(Saved data entries)

────────

-- ==== Sys2Proof/Laws/Frames4.lean ====
section
/-!
SUPPORT. What each operation of the machine can touch, one lemma for each, callees before callers; part 4 of 6.
-/
set_option linter.tactic.unusedName false
set_option linter.unusedSimpArgs false
namespace Sys2Proof.Machine

theorem State.bringUp_only (q : Port) (speed : Nat) (resolved : Bool) (s : State) :
    Only [.log, .admin, .net, .time, .ses, .start, .outputs, .fw] s (State.bringUp q speed resolved s) := by
  unfold State.bringUp
  repeat' (first
    | with_reducible exact Only.refl _ _ | with_reducible assumption
    | ((with_reducible show areasIn _ _ = true); exact rfl) | (extract_lets +onlyGivenNames _x; first
      | (rename State => _y; refine Only.bring _y ?_ ?_; rotate_left; clear_value _y; intro _; rotate_right; subst _y)
      | (rename _ × State => _y; refine Only.bringSnd _y ?_ ?_; rotate_left; clear_value _y; intro _; rotate_right; subst _y)
      | skip)
    | with_reducible apply Only.ite | (apply Only.into; first
      | with_reducible apply State.linkDown_only
      | with_reducible apply State.modPort_only
      | with_reducible apply State.noteDeadline_only
      | with_reducible apply State.scaleAtLinkUp_only
      | with_reducible apply State.modNet_only
      | with_reducible apply State.openLimit_only
      | with_reducible apply State.releaseKept_only
      | with_reducible apply State.unsolicited_only
      | with_reducible apply State.gratuitousArp_only
      | with_reducible apply State.sendDawn_only))

theorem State.cacheExpired_only (sid : Nat) (msgId : Nat) (s : State) :
    Only [.clock, .ses] s (State.cacheExpired sid msgId s) := by
  unfold State.cacheExpired
  repeat' (first
    | with_reducible exact Only.refl _ _ | with_reducible assumption
    | ((with_reducible show areasIn _ _ = true); exact rfl) | (apply Only.into; first
      | with_reducible apply State.modSess_only
      | with_reducible apply State.waitUntil_only)
    | split)

theorem State.cancel_only (sid : Nat) (msgId : Nat) (s : State) :
    Only [.log, .net, .time, .ses, .store, .media] s (State.cancel sid msgId s) := by
  unfold State.cancel
  repeat' (first
    | with_reducible exact Only.refl _ _ | with_reducible assumption
    | ((with_reducible show areasIn _ _ = true); exact rfl) | (extract_lets +onlyGivenNames _x; first
      | (rename State => _y; refine Only.bring _y ?_ ?_; rotate_left; clear_value _y; intro _; rotate_right; subst _y)
      | (rename _ × State => _y; refine Only.bringSnd _y ?_ ?_; rotate_left; clear_value _y; intro _; rotate_right; subst _y)
      | skip)
    | with_reducible apply Only.ite | (apply Only.into; first
      | with_reducible apply State.takeMessage_only
      | with_reducible apply State.noteAdmission_only
      | with_reducible apply State.answerCancel_only
      | with_reducible apply State.dropOps_only
      | with_reducible apply State.cancelFlight_only)
    | split)

theorem State.unlatch_only (k : Nat) (s : State) :
    Only [.log] s (State.unlatch k s) := by
  unfold State.unlatch
  repeat' (first
    | with_reducible exact Only.refl _ _ | ((with_reducible show areasIn _ _ = true); exact rfl)
    | (apply Only.into; with_reducible apply State.modLog_only))

theorem State.ch1Fails_only (s : State) :
    Only [.mode, .log, .power, .reg, .start, .outputs] s (State.ch1Fails s) := by
  unfold State.ch1Fails
  repeat' (first
    | with_reducible exact Only.refl _ _ | with_reducible assumption
    | ((with_reducible show areasIn _ _ = true); exact rfl) | (extract_lets +onlyGivenNames _x; first
      | (rename State => _y; refine Only.bring _y ?_ ?_; rotate_left; clear_value _y; intro _; rotate_right; subst _y)
      | (rename _ × State => _y; refine Only.bringSnd _y ?_ ?_; rotate_left; clear_value _y; intro _; rotate_right; subst _y)
      | skip)
    | with_reducible apply Only.ite | (apply Only.into; first
      | with_reducible apply State.modPower_only
      | with_reducible apply State.modReg_only
      | with_reducible apply State.unlatch_only
      | with_reducible apply State.event_only
      | with_reducible apply State.leaveReady_only))

theorem State.setClass_only (c : BankClass) (a : Nat) (uf : Nat) (esr : Nat) (s : State) :
    Only [.log, .power] s (State.setClass c a uf esr s) := by
  unfold State.setClass
  repeat' (first
    | with_reducible exact Only.refl _ _ | with_reducible assumption
    | ((with_reducible show areasIn _ _ = true); exact rfl) | (extract_lets +onlyGivenNames _x; first
      | (rename State => _y; refine Only.bring _y ?_ ?_; rotate_left; clear_value _y; intro _; rotate_right; subst _y)
      | (rename _ × State => _y; refine Only.bringSnd _y ?_ ?_; rotate_left; clear_value _y; intro _; rotate_right; subst _y)
      | skip)
    | with_reducible apply Only.ite | (apply Only.into; first
      | with_reducible apply State.modPower_only
      | with_reducible apply State.unlatch_only
      | with_reducible apply State.event_only)
    | split)

theorem State.chargeJudged_only (bankMv : Nat) (s : State) :
    Only [.mode, .clock, .log, .power, .start, .outputs] s (State.chargeJudged bankMv s) := by
  unfold State.chargeJudged
  repeat' (first
    | with_reducible exact Only.refl _ _ | with_reducible assumption
    | ((with_reducible show areasIn _ _ = true); exact rfl) | (extract_lets +onlyGivenNames _x; first
      | (rename State => _y; refine Only.bring _y ?_ ?_; rotate_left; clear_value _y; intro _; rotate_right; subst _y)
      | (rename _ × State => _y; refine Only.bringSnd _y ?_ ?_; rotate_left; clear_value _y; intro _; rotate_right; subst _y)
      | skip)
    | with_reducible apply Only.ite | (apply Only.into; first
      | with_reducible apply State.modPower_only
      | with_reducible apply State.waitUntil_only
      | with_reducible apply State.leaveReady_only
      | with_reducible apply State.setClass_only)
    | split)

────────

== Task goal ==
Give the entries again exactly, every one.

== Problem solution ==
-- ==== Sys2Proof/Laws/Frames4.lean ====
section
/-!
SUPPORT. What each operation of the machine can touch, one lemma for each, callees before callers; part 4 of 6.
-/
set_option linter.tactic.unusedName false
set_option linter.unusedSimpArgs false
namespace Sys2Proof.Machine

theorem State.bringUp_only (q : Port) (speed : Nat) (resolved : Bool) (s : State) :
    Only [.log, .admin, .net, .time, .ses, .start, .outputs, .fw] s (State.bringUp q speed resolved s) := by
  unfold State.bringUp
  repeat' (first
    | with_reducible exact Only.refl _ _ | with_reducible assumption
    | ((with_reducible show areasIn _ _ = true); exact rfl) | (extract_lets +onlyGivenNames _x; first
      | (rename State => _y; refine Only.bring _y ?_ ?_; rotate_left; clear_value _y; intro _; rotate_right; subst _y)
      | (rename _ × State => _y; refine Only.bringSnd _y ?_ ?_; rotate_left; clear_value _y; intro _; rotate_right; subst _y)
      | skip)
    | with_reducible apply Only.ite | (apply Only.into; first
      | with_reducible apply State.linkDown_only
      | with_reducible apply State.modPort_only
      | with_reducible apply State.noteDeadline_only
      | with_reducible apply State.scaleAtLinkUp_only
      | with_reducible apply State.modNet_only
      | with_reducible apply State.openLimit_only
      | with_reducible apply State.releaseKept_only
      | with_reducible apply State.unsolicited_only
      | with_reducible apply State.gratuitousArp_only
      | with_reducible apply State.sendDawn_only))

theorem State.cacheExpired_only (sid : Nat) (msgId : Nat) (s : State) :
    Only [.clock, .ses] s (State.cacheExpired sid msgId s) := by
  unfold State.cacheExpired
  repeat' (first
    | with_reducible exact Only.refl _ _ | with_reducible assumption
    | ((with_reducible show areasIn _ _ = true); exact rfl) | (apply Only.into; first
      | with_reducible apply State.modSess_only
      | with_reducible apply State.waitUntil_only)
    | split)

theorem State.cancel_only (sid : Nat) (msgId : Nat) (s : State) :
    Only [.log, .net, .time, .ses, .store, .media] s (State.cancel sid msgId s) := by
  unfold State.cancel
  repeat' (first
    | with_reducible exact Only.refl _ _ | with_reducible assumption
    | ((with_reducible show areasIn _ _ = true); exact rfl) | (extract_lets +onlyGivenNames _x; first
      | (rename State => _y; refine Only.bring _y ?_ ?_; rotate_left; clear_value _y; intro _; rotate_right; subst _y)
      | (rename _ × State => _y; refine Only.bringSnd _y ?_ ?_; rotate_left; clear_value _y; intro _; rotate_right; subst _y)
      | skip)
    | with_reducible apply Only.ite | (apply Only.into; first
      | with_reducible apply State.takeMessage_only
      | with_reducible apply State.noteAdmission_only
      | with_reducible apply State.answerCancel_only
      | with_reducible apply State.dropOps_only
      | with_reducible apply State.cancelFlight_only)
    | split)

theorem State.unlatch_only (k : Nat) (s : State) :
    Only [.log] s (State.unlatch k s) := by
  unfold State.unlatch
  repeat' (first
    | with_reducible exact Only.refl _ _ | ((with_reducible show areasIn _ _ = true); exact rfl)
    | (apply Only.into; with_reducible apply State.modLog_only))

theorem State.ch1Fails_only (s : State) :
    Only [.mode, .log, .power, .reg, .start, .outputs] s (State.ch1Fails s) := by
  unfold State.ch1Fails
  repeat' (first
    | with_reducible exact Only.refl _ _ | with_reducible assumption
    | ((with_reducible show areasIn _ _ = true); exact rfl) | (extract_lets +onlyGivenNames _x; first
      | (rename State => _y; refine Only.bring _y ?_ ?_; rotate_left; clear_value _y; intro _; rotate_right; subst _y)
      | (rename _ × State => _y; refine Only.bringSnd _y ?_ ?_; rotate_left; clear_value _y; intro _; rotate_right; subst _y)
      | skip)
    | with_reducible apply Only.ite | (apply Only.into; first
      | with_reducible apply State.modPower_only
      | with_reducible apply State.modReg_only
      | with_reducible apply State.unlatch_only
      | with_reducible apply State.event_only
      | with_reducible apply State.leaveReady_only))

theorem State.setClass_only (c : BankClass) (a : Nat) (uf : Nat) (esr : Nat) (s : State) :
    Only [.log, .power] s (State.setClass c a uf esr s) := by
  unfold State.setClass
  repeat' (first
    | with_reducible exact Only.refl _ _ | with_reducible assumption
    | ((with_reducible show areasIn _ _ = true); exact rfl) | (extract_lets +onlyGivenNames _x; first
      | (rename State => _y; refine Only.bring _y ?_ ?_; rotate_left; clear_value _y; intro _; rotate_right; subst _y)
      | (rename _ × State => _y; refine Only.bringSnd _y ?_ ?_; rotate_left; clear_value _y; intro _; rotate_right; subst _y)
      | skip)
    | with_reducible apply Only.ite | (apply Only.into; first
      | with_reducible apply State.modPower_only
      | with_reducible apply State.unlatch_only
      | with_reducible apply State.event_only)
    | split)

theorem State.chargeJudged_only (bankMv : Nat) (s : State) :
    Only [.mode, .clock, .log, .power, .start, .outputs] s (State.chargeJudged bankMv s) := by
  unfold State.chargeJudged
  repeat' (first
    | with_reducible exact Only.refl _ _ | with_reducible assumption
    | ((with_reducible show areasIn _ _ = true); exact rfl) | (extract_lets +onlyGivenNames _x; first
      | (rename State => _y; refine Only.bring _y ?_ ?_; rotate_left; clear_value _y; intro _; rotate_right; subst _y)
      | (rename _ × State => _y; refine Only.bringSnd _y ?_ ?_; rotate_left; clear_value _y; intro _; rotate_right; subst _y)
      | skip)
    | with_reducible apply Only.ite | (apply Only.into; first
      | with_reducible apply State.modPower_only
      | with_reducible apply State.waitUntil_only
      | with_reducible apply State.leaveReady_only
      | with_reducible apply State.setClass_only)
    | split)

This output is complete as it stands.